§ Task statement
What number of lines in the entries hold the string "keyData"? Answer with it alone.

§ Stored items
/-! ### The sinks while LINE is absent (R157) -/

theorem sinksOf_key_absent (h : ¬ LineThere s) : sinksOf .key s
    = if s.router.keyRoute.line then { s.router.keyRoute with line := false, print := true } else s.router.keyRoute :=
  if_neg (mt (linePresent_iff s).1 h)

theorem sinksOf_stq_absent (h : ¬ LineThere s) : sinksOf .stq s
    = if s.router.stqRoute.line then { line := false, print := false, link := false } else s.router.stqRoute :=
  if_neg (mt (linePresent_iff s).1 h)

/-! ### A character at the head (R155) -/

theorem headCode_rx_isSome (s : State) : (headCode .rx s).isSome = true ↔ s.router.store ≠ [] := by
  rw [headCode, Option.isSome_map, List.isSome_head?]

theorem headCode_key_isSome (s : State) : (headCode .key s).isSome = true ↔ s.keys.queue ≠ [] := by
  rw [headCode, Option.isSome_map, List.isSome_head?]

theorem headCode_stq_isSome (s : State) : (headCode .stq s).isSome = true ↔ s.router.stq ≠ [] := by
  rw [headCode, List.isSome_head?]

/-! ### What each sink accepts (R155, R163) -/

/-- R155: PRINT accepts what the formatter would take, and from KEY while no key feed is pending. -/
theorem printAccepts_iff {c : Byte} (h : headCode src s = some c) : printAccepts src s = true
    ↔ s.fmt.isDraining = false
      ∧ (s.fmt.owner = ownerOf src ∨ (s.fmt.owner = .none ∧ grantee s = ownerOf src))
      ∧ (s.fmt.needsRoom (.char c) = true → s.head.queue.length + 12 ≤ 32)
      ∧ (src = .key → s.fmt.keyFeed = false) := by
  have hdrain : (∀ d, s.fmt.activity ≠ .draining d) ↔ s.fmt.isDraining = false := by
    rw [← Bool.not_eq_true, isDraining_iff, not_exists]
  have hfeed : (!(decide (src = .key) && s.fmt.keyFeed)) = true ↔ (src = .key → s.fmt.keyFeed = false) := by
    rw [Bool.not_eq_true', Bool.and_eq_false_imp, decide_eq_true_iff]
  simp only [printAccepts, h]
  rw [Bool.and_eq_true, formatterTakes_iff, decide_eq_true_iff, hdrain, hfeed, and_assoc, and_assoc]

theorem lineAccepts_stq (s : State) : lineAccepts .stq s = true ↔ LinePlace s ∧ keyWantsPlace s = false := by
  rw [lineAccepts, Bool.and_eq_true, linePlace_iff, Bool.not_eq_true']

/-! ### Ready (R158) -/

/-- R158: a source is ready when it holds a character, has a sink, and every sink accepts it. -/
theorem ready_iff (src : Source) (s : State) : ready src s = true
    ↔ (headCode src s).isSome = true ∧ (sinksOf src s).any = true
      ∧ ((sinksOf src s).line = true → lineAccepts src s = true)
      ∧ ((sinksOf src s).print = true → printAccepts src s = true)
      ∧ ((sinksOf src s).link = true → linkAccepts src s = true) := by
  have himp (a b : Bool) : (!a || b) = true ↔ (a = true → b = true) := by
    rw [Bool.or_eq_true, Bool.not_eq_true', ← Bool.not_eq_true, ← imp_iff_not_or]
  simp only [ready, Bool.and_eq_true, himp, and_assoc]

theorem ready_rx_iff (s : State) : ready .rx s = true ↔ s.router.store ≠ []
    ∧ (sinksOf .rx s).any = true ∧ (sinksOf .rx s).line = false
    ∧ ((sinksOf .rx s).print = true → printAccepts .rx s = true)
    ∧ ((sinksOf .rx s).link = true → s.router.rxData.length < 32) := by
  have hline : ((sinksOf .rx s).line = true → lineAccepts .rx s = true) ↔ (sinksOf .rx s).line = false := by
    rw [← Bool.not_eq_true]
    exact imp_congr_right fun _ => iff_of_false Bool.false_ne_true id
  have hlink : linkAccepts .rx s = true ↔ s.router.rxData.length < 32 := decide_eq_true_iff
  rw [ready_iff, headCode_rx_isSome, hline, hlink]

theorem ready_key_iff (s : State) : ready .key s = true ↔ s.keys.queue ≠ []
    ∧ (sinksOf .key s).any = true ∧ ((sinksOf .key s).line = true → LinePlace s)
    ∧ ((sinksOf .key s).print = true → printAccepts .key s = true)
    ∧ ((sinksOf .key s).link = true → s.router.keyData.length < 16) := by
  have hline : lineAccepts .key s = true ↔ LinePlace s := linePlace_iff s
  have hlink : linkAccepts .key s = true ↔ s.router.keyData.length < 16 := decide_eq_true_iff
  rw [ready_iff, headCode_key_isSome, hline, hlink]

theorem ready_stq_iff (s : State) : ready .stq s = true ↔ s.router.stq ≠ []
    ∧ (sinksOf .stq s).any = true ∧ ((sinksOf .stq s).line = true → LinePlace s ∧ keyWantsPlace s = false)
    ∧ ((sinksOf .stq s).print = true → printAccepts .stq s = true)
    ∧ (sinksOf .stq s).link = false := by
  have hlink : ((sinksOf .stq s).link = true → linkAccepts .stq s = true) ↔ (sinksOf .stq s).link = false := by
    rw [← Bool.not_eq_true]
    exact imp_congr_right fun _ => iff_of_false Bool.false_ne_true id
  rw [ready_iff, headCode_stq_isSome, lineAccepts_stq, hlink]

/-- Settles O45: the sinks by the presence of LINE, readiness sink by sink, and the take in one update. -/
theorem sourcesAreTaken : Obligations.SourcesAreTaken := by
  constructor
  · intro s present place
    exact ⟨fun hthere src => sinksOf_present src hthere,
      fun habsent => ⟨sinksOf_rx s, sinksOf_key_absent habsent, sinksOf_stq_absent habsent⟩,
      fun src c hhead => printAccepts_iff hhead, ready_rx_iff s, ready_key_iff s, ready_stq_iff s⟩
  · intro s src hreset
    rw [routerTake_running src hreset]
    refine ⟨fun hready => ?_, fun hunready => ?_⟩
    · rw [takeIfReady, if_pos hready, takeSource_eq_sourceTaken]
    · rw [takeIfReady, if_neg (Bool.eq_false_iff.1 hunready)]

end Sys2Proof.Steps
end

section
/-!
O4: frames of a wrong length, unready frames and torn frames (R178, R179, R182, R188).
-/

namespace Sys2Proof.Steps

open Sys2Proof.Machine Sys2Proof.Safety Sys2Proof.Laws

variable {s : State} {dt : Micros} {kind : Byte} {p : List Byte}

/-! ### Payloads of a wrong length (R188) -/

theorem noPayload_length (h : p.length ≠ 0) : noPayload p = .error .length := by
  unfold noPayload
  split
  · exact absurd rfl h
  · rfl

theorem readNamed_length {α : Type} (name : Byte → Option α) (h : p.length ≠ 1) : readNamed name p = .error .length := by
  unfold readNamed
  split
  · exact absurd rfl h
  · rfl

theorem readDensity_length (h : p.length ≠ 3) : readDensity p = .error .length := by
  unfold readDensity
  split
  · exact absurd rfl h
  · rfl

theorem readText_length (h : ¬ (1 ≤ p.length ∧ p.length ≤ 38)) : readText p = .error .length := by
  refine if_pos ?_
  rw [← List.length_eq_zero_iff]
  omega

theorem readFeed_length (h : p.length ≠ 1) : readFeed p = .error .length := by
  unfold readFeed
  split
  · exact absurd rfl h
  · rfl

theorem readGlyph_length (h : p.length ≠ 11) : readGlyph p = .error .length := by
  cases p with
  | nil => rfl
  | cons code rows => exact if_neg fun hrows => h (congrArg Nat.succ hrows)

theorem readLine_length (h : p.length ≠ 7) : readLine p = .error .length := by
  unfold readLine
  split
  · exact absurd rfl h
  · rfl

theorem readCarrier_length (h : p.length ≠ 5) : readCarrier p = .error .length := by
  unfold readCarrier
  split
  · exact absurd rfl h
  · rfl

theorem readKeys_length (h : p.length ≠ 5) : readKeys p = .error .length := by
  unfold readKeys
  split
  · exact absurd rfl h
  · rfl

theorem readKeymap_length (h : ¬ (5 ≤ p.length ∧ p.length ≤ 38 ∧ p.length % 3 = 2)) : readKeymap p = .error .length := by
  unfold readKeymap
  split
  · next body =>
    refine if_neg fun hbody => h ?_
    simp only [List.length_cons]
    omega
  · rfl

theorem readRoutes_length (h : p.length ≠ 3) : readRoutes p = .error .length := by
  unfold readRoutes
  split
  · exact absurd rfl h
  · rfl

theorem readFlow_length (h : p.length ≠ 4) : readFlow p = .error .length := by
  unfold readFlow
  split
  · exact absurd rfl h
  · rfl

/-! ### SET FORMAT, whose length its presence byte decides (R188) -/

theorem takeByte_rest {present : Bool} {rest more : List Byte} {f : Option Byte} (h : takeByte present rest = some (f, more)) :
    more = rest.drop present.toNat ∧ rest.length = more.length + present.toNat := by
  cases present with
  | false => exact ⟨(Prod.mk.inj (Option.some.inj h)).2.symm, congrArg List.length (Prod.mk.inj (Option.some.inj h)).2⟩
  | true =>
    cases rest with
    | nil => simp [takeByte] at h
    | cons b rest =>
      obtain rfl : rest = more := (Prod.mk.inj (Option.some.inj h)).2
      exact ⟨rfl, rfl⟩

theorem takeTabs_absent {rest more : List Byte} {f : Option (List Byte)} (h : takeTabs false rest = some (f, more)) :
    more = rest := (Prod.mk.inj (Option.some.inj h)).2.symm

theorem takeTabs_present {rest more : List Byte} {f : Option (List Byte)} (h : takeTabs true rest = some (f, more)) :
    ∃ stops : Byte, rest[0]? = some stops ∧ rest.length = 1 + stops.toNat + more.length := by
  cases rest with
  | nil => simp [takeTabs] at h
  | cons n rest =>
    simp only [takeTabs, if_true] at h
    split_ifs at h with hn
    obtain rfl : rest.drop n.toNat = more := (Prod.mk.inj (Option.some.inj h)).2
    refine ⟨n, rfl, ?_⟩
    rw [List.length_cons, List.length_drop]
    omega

§ Written answer
2